*** Records for this task
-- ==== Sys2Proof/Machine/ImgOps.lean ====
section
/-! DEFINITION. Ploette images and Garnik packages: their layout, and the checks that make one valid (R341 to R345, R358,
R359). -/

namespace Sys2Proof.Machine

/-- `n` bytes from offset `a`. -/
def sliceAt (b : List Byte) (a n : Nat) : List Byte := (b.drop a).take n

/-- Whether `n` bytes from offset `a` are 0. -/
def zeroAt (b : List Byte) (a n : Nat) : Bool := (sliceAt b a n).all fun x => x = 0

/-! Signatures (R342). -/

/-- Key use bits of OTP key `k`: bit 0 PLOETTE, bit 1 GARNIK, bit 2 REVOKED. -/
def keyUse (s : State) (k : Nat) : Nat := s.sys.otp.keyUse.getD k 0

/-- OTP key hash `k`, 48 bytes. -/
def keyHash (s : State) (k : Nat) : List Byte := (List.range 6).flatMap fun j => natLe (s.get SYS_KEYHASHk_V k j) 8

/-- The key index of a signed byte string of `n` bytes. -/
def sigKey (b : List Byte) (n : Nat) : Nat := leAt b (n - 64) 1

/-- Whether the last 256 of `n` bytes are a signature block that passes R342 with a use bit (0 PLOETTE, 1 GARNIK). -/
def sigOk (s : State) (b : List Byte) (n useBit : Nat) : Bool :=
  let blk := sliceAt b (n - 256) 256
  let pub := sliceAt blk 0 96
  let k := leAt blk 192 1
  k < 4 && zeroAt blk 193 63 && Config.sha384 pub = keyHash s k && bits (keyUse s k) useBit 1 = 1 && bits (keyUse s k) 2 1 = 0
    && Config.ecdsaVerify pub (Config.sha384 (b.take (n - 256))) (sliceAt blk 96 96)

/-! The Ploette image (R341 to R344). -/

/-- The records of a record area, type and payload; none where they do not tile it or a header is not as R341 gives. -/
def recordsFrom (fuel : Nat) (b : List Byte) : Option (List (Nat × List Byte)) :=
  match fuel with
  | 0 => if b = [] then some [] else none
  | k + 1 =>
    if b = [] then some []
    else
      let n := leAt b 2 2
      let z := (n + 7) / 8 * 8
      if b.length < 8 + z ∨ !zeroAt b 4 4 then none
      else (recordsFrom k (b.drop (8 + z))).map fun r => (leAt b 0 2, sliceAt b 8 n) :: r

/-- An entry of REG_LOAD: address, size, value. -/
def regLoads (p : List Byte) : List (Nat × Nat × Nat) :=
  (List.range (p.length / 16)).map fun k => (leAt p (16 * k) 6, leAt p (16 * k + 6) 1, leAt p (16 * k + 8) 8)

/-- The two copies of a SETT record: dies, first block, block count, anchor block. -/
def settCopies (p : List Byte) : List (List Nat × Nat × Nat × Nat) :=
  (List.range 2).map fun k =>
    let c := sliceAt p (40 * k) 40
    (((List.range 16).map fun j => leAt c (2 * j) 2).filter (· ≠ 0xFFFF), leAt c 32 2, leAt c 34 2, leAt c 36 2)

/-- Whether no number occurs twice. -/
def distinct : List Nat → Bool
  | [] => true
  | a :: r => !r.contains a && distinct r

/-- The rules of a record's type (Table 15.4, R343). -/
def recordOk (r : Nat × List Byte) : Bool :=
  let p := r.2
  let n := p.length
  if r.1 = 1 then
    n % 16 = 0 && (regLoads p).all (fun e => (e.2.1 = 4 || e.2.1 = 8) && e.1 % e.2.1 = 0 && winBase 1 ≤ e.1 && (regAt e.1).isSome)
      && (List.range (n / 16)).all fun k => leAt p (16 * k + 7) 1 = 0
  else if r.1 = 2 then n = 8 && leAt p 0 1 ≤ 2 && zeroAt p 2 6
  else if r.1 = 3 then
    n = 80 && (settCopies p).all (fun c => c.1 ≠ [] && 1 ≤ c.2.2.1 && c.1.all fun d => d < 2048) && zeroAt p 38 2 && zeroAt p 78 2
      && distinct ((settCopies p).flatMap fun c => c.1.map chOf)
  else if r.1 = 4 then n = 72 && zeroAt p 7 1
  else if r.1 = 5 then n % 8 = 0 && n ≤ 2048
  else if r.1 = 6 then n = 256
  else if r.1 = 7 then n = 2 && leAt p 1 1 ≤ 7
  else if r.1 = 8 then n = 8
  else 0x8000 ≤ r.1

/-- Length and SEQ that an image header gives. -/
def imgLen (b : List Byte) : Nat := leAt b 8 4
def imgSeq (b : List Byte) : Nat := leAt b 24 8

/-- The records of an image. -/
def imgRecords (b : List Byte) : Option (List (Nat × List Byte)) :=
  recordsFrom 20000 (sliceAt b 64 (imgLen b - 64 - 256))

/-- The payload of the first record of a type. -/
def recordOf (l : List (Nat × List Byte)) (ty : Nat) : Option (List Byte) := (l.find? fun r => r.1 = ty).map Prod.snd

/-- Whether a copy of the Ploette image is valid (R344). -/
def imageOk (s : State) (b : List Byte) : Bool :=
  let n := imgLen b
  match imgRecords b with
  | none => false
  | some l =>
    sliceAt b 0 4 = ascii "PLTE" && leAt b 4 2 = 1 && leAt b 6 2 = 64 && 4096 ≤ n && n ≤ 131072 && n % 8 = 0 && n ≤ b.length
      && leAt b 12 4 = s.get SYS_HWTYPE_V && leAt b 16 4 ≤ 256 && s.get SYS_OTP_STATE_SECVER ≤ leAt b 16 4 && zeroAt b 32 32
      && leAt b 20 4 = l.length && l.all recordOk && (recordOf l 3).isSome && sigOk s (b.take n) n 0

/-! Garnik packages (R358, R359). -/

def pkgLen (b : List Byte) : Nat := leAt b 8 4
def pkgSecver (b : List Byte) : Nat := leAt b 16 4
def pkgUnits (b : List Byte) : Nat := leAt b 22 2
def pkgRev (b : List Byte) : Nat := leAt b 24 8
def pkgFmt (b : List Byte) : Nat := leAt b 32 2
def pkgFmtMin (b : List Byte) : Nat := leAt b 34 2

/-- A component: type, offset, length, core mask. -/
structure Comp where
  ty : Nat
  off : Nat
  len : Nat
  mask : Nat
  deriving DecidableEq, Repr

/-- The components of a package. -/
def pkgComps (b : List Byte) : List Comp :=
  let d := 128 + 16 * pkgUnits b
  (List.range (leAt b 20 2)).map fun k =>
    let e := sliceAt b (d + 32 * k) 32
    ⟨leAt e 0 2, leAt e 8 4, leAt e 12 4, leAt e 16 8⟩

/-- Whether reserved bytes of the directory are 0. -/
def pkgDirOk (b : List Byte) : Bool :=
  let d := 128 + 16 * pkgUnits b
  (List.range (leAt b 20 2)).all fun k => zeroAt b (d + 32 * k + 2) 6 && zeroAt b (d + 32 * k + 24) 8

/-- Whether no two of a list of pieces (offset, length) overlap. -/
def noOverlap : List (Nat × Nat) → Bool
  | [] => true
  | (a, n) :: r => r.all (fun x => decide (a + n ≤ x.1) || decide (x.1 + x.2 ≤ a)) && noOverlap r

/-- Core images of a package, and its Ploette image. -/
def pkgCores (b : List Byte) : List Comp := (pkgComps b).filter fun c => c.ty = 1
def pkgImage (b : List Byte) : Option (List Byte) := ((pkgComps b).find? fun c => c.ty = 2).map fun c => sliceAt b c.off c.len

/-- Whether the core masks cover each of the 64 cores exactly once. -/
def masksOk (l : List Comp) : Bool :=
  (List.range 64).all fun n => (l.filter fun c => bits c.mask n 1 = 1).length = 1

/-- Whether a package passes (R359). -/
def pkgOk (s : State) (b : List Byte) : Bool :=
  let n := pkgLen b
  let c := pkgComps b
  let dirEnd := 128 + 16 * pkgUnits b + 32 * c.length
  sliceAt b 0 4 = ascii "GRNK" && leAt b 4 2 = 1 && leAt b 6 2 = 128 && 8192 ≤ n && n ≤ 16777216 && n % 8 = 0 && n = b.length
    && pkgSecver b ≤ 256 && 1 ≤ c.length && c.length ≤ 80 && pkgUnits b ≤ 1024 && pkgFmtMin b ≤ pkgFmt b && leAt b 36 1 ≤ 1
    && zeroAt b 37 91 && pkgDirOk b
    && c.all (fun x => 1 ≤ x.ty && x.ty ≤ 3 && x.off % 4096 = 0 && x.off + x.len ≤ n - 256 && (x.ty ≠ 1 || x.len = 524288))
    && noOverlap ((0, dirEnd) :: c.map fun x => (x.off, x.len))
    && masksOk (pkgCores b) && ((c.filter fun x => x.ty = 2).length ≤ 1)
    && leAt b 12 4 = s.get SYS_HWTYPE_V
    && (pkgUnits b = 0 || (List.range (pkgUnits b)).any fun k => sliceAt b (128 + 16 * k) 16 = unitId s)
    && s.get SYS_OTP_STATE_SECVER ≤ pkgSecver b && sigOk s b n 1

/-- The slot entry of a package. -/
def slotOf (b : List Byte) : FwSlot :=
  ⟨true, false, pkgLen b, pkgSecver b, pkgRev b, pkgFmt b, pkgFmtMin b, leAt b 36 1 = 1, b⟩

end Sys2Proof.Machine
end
******
*** Records for this task
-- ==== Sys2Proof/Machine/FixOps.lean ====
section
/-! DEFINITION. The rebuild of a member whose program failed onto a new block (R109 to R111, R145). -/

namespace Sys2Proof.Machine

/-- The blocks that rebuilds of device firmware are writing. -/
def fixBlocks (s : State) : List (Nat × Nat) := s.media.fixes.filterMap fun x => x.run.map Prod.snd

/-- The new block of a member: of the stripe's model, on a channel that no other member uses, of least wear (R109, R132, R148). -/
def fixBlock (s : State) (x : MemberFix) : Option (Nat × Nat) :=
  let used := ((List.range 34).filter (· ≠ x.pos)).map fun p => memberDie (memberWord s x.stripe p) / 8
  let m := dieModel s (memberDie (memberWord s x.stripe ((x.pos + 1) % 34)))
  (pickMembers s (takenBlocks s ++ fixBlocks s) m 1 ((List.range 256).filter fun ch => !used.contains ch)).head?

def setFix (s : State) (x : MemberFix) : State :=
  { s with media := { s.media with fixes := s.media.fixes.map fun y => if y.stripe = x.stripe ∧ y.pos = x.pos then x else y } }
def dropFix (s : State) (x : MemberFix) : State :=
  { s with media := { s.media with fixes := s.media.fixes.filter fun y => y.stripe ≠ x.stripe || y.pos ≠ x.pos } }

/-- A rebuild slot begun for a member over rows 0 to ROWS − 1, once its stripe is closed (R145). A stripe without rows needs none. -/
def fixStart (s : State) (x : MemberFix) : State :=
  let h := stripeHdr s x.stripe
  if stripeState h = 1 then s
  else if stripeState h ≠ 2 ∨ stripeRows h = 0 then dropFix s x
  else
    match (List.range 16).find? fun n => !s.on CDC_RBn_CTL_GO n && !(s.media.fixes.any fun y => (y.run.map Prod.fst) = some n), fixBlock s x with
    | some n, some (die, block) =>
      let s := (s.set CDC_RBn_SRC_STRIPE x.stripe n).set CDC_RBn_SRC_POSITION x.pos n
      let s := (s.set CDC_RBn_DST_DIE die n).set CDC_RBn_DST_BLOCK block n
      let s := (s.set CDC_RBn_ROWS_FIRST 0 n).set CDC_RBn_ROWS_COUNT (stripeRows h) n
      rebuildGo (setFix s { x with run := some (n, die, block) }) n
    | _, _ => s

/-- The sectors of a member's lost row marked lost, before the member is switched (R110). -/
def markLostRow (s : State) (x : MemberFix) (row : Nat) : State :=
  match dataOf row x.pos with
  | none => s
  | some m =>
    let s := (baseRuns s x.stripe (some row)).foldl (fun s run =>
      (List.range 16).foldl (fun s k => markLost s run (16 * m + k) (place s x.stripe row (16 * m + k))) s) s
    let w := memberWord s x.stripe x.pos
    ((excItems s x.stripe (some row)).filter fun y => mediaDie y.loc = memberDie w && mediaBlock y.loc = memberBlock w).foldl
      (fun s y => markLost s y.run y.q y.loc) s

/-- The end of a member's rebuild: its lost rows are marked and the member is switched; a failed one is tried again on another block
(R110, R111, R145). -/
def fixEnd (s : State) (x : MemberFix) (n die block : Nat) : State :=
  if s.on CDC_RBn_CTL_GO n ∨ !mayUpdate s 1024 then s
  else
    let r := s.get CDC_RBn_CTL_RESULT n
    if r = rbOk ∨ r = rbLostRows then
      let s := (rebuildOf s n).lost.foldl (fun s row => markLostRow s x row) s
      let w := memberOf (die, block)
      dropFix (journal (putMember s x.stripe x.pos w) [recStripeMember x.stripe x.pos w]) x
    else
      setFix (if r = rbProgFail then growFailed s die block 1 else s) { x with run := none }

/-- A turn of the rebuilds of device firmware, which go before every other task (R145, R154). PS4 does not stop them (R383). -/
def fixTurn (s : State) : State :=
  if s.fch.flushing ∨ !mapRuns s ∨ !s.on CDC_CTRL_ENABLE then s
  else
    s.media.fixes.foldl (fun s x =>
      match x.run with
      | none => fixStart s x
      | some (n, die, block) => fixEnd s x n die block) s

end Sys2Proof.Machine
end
******
# Action item:
Copy all lines from the entries that contain the word "imgLen".

# Response to this exercise:
def imgLen (b : List Byte) : Nat := leAt b 8 4
  recordsFrom 20000 (sliceAt b 64 (imgLen b - 64 - 256))
  let n := imgLen b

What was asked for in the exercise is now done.